Table 3. Studies of baloxavir marboxil for influenza show that early treatment is more effective.
Treatment delay	Result
Post-exposure prophylaxis	86% fewer cases38
<24 hours	-33 hours symptoms39
24-48 hours	-13 hours symptoms39
Inpatients	-2.5 hours to improvement40

Figure 7 shows a mixed-effects meta-regression for efficacy as a function of treatment delay in COVID-19 studies from 161 treatments, showing that efficacy declines rapidly with treatment delay. Early treatment is critical for COVID-19.

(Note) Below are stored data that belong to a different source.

-- ==== Sys2Proof/Certificates/Slice0/Obligations.lean ====
section
/-! DEFINITION. The statements for the provers: what a step does, what every command packet has in common, what each family of commands does,
and the invariants that every step keeps. A clause about a packet says what an accepted packet leads to (Effects, Answers, EffectsLater of
Safety.lean); what answering itself may touch is stated once, in AnsweringTouchesOnlyTheReply. -/

open Sys2Proof Sys2Proof.Machine

/-! ### The step -/

/-- A step takes the command at the front of the queue and runs it with the rest of the queue. -/
def Obligations.StepRunsTheFrontCommand : Prop :=
  ∀ (c : Instr) (r : List Instr) (s : State), step { s with pending := c :: r } = exec c { s with pending := r }

/-- Every command answers a next state, or stops at a unit that does not exist; none is refused. -/
def Obligations.NoCommandIsRefused : Prop :=
  ∀ (i : Instr) (s : State), (∃ t, exec i s = .next t) ∨ exec i s = .fault .noSuchUnit

/-- Every well-formed command answers a next state, whatever the state. -/
def Obligations.WellFormedCommandsComplete : Prop :=
  ∀ (i : Instr) (s : State), i.wellFormed = true → ∃ t, exec i s = .next t

/-- A packet of a source that does not exist stops (R72): no ring beyond the submission rings 0 to 7 and 48 to 51 carries commands. -/
def Obligations.MissingSourceStops : Prop :=
  ∀ (i : Instr) (c : CmdSpec) (p : Packet) (s : State), packetOf i = some (c, p) →
    ((∃ n, p.src = .hostRing n ∧ 8 ≤ n) ∨ (∃ k, p.src = .appRing k ∧ 4 ≤ k)) → exec i s = .fault .noSuchUnit

/-! ### Reset -/

/-- A device reset (R48): SRAM is wiped, every session is gone, no command is accepted, the heartbeat is lost, so that all four safety outputs
open, RST_OUT_N is low, and MRAM, the life-cycle state and D0 are kept. Device time is not loaded, so that what is stamped reads 0 (R15). -/
def Obligations.DeviceResetScope : Prop :=
  ∀ (cause : Nat) (s : State),
    let t := deviceReset cause s
    t.mem.sram = [] ∧ t.cmd.sessions = [] ∧ t.cmd.accepted = 0 ∧ t.cmd.rejected = 0 ∧ t.sys.ready = false ∧ t.sys.rstOutN = false ∧
    t.esc.on = false ∧ t.safety.heartbeat = false ∧ t.timeLoaded = false ∧ (∀ x, t.stamp x = 0) ∧ t.sys.resetCause = cause ∧
    t.mem.mram = s.mem.mram ∧ t.mem.lc = s.mem.lc ∧ t.mem.serial = s.mem.serial ∧ t.mem.ownerKey = s.mem.ownerKey ∧ t.husk = s.husk ∧
    (∀ x < 4, (t.safety.outs.getD x SOut.reset).soh = false ∧ (t.safety.outs.getD x SOut.reset).sol = false)

/-- The state after power-up holds what the spec gives it: not ready, no rail good, no clock fault, interrupt status 0, no session, memory
empty, core D the spare beside A, B and C voting, Acquiring, momentary-cessation class 3, RT_PRIORITY 1, and three return ticks. -/
def Obligations.ResetHoldsTheGivenValues : Prop :=
  let s := State.reset
  s.sys.ready = false ∧ s.sys.recovery = false ∧ s.sys.clockFault = false ∧ s.sys.rstOutN = false ∧ s.sys.resetCause = 1 ∧
  (s.sys.railCore || s.sys.railAn || s.sys.railIo || s.sys.railHv) = false ∧ s.host.intStatus = 0 ∧ s.host.frozen = 0 ∧
  s.cmd.sessions = [] ∧ s.cmd.accepted = 0 ∧ s.mem.sram = [] ∧ s.modes.mode = 0 ∧ s.modes.rampMs = 100 ∧ s.eng.cores = [1, 1, 1, 0] ∧
  s.grid.trk.state = 1 ∧ s.rt.cls = 3 ∧ s.rt.rtPriority = 1 ∧ s.rt.returnTicks = 3 ∧ s.rt.restartMax = 200 ∧ s.rt.esDelay = 300 ∧
  s.isl.rocof.enable = false ∧ s.isl.vshift.enable = false ∧ s.pending = []

/-! ### What every packet has in common -/

/-- Before an effect, only answering has touched the state, and, where descriptors that are not executed stand in the ring (R75), the events of them; and an answer touches nothing but device time, the rings, the escape port, the
command processor, INT_STATUS, the UART line, Benmor's sending, the descriptor's flags byte and the mark of the block image. -/
def Obligations.AnsweringTouchesOnlyTheReply : Prop :=
  ∀ (c : CmdSpec) (p : Packet) (s u : State) (st : Status) (data : List Byte),
    PassedFrom s (begun p s) ∧ (InOrder p s → AnsweredFrom s (begun p s)) ∧ AnsweredFrom u (answer c p st data u) ∧
    (begun p s).cmd.accepted = s.cmd.accepted ∧
    (u.sys.ready = true → (answer c p st data u).cmd.accepted = (u.cmd.accepted + 1) % 2 ^ 32)

/-- A packet taken stores to no byte of memory but its ring's flags bytes, and with no exposed descriptor to pass over to those of the descriptors it came from
(R73, R75): every other byte of SRAM and MRAM reads as before. -/
def Obligations.TakingAPacketStoresOneByte : Prop :=
  ∀ (p : Packet) (s : State) (a : Nat), (a ∉ ringFlags p s ∨ (InOrder p s ∧ a ∉ takeAddrs p s)) →
    Mem.read (seen p s).mem.sram a = Mem.read s.mem.sram a ∧ Mem.read (seen p s).mem.mram a = Mem.read s.mem.mram a

/-- A packet that fails a check is answered with the first step it fails (R63) and changes nothing but what answering touches (R65): no session,
no counter of accepted commands, no byte of memory but its descriptor's. MEM_LC_TRANSITION, whose failed signature uses up its challenge, is
apart. -/
def Obligations.RejectedPacketChangesNothing : Prop :=
  ∀ (i : Instr) (c : CmdSpec) (p : Packet) (s : State) (st : Status) (d : Nat),
    packetOf i = some (c, p) → (∀ q, i ≠ .memLcTransition q) → Taken (packetBytes c.opcode p) p s → c.fails p (seen p s) = some (st, d) →
    ∃ t, exec i s = .next t ∧ AnsweredFrom (seen p s) t ∧ t.cmd.sessions = s.cmd.sessions ∧ t.cmd.accepted = s.cmd.accepted ∧
      t.cmd.deferred = s.cmd.deferred ∧ t.mem.sram = (seen p s).mem.sram ∧ t.mem.mram = (seen p s).mem.mram ∧
      t.mem.blockNext = s.mem.blockNext ∧ t.mem.blockDirty = s.mem.blockDirty ∧
      (s.sys.ready = true → p.dry = false → t.cmd.rejected = (s.cmd.rejected + 1) % 2 ^ 32)

/-- A dry run (R66) that passes every check is answered, and changes nothing but what answering touches and its own counter: nothing is
accepted, deferred or stored. -/
def Obligations.DryRunChangesNothing : Prop :=
  ∀ (i : Instr) (c : CmdSpec) (p : Packet) (s : State),
    packetOf i = some (c, p) → Taken (packetBytes c.opcode p) p s → c.fails p (seen p s) = none → p.dry = true →
    ∃ t, exec i s = .next t ∧ AnsweredFrom (seen p s) t ∧ t.cmd.accepted = s.cmd.accepted ∧ t.cmd.rejected = s.cmd.rejected ∧
      t.cmd.deferred = s.cmd.deferred ∧ t.cmd.durable = s.cmd.durable ∧ t.mem.sram = (seen p s).mem.sram ∧
      t.mem.mram = (seen p s).mem.mram ∧ t.mem.blockNext = s.mem.blockNext ∧ t.mem.blockDirty = s.mem.blockDirty

/-- A packet with HITCH_DEFER that passes every check waits for its hitch group's swap (R68), at the end of the deferred commands; it has no
effect yet. -/
def Obligations.DeferredPacketWaits : Prop :=
  ∀ (i : Instr) (c : CmdSpec) (p : Packet) (s : State),
    packetOf i = some (c, p) → Taken (packetBytes c.opcode p) p s → c.fails p (seen p s) = none → p.dry = false → p.hitch = true →
    ∃ t, exec i s = .next t ∧ AnsweredFrom (seen p s) t ∧ c.defer = true ∧
      t.cmd.deferred = s.cmd.deferred ++ [{ group := c.hitchGroup p (begun p s), opcode := c.opcode, pkt := p }]

/-- A packet that the command processor does not take stays with its source, and nothing but the present instant changes, but that a descriptor at the
ring's head which is not executed is passed over (R75): on a ring before Ready
(R51), with no descriptor exposed (R74), while an earlier reply of the ring waits (R76), and of the application core while D10 is off (R29); in the
escape port unless it is the frame that the port holds and no reply waits there (R83). -/
def Obligations.UntakenPacketsStay : Prop :=
  (∀ (i : Instr) (c : CmdSpec) (p : Packet) (s : State) (n : Nat),
     packetOf i = some (c, p) → sourceOk p.src = true → ringOf p.src = some n →
     (s.sys.ready = false ∨ (s.ring n).devIndex = (s.ring n).hostIndex ∨ (∃ h ∈ s.cmd.held, some h.ring = replyRing p.src) ∨
       (48 ≤ n ∧ s.sys.domains.getD 10 0 ≠ 2)) →
     exec i s = .next (arrived p s) ∧ ((InOrder p s ∨ s.sys.ready = false ∨ (s.ring n).devIndex = (s.ring n).hostIndex) → exec i s = .next (s.advance p.t))) ∧
  (∀ (i : Instr) (c : CmdSpec) (p : Packet) (s : State),
     packetOf i = some (c, p) → p.src = .escape →
     (s.esc.on = false ∨ s.esc.busy = false ∨ s.esc.replyReady = true ∨ s.esc.frame ≠ packetBytes c.opcode p) → exec i s = .next (s.advance p.t))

Figure 7. Early treatment is more effective. Meta-regression showing efficacy as a function of treatment delay in COVID-19 studies from 161 treatments.

Patient demographics

Details of the patient population including age and comorbidities may critically affect how well a treatment works. For example, many COVID-19 studies with relatively young low-comorbidity patients show all patients recovering quickly with or without treatment. In such cases, there is little room for an effective treatment to improve results, for example as in López-Medina et al.

SARS-CoV-2 variants

Efficacy may depend critically on the distribution of SARS-CoV-2 variants encountered by patients. Risk varies significantly across variants42, for example the Gamma variant shows significantly different characteristics43-46. Different mechanisms of action may be more or less effective depending on variants, for example the degree to which TMPRSS2 contributes to viral entry can differ across variants47,48.

Treatment regimen

Effectiveness may depend strongly on the dosage and treatment regimen.

Medication quality

The quality of medications may vary significantly between manufacturers and production batches, which may significantly affect efficacy and safety. Williams et al. analyze ivermectin from 11 different sources, showing highly variable antiparasitic efficacy across different manufacturers. Xu et al. analyze a treatment from two different manufacturers, showing 9 different impurities, with significantly different concentrations for each manufacturer.

Other treatments

The use of other treatments may significantly affect outcomes, including supplements, other medications, or other interventions such as prone positioning. Treatments may be synergistic51-67, therefore efficacy may depend strongly on combined treatments.

Effect measured

Across all studies there is a strong association between different outcomes, for example improved recovery is strongly associated with lower mortality. However, efficacy may differ depending on the effect measured, for example a treatment may be more effective against secondary complications and have minimal effect on viral clearance.

Meta analysis

The distribution of studies will alter the outcome of a meta analysis. Consider a simplified example where everything is equal except for the treatment delay, and effectiveness decreases to zero or below with increasing delay. If there are many studies using very late treatment, the outcome may be negative, even though early treatment is very effective. All meta analyses combine heterogeneous studies, varying in population, variants, and potentially all factors above, and therefore may obscure efficacy by including studies where treatment is less effective. Generally, we expect the estimated effect size from meta analysis to be less than that for the optimal case. Looking at all studies is valuable for providing an overview of all research, important to avoid cherry-picking, and informative when a positive result is found despite combining less-optimal situations. However, the resulting estimate does not apply to specific cases such as early treatment in high-risk populations. While we present results for all studies, we also present treatment time and individual outcome analyses, which may be more informative for specific use cases.

Pooled Effects

Combining studies is required

For COVID-19, delay in clinical results translates into additional death and morbidity, as well as additional economic and societal damage. Combining the results of studies reporting different outcomes is required. There may be no mortality in a trial with low-risk patients, however a reduction in severity or improved viral clearance may translate into lower mortality in a high-risk population. Different studies may report lower severity, improved recovery, and lower mortality, and the significance may be very high when combining the results. "The studies reported different outcomes" is not a good reason for disregarding results. Pooling the results of studies reporting different outcomes allows us to use more of the available information. Logically we should, and do, use additional information when evaluating treatments—for example dose-response and treatment delay-response relationships provide additional evidence of efficacy that is considered when reviewing the evidence for a treatment.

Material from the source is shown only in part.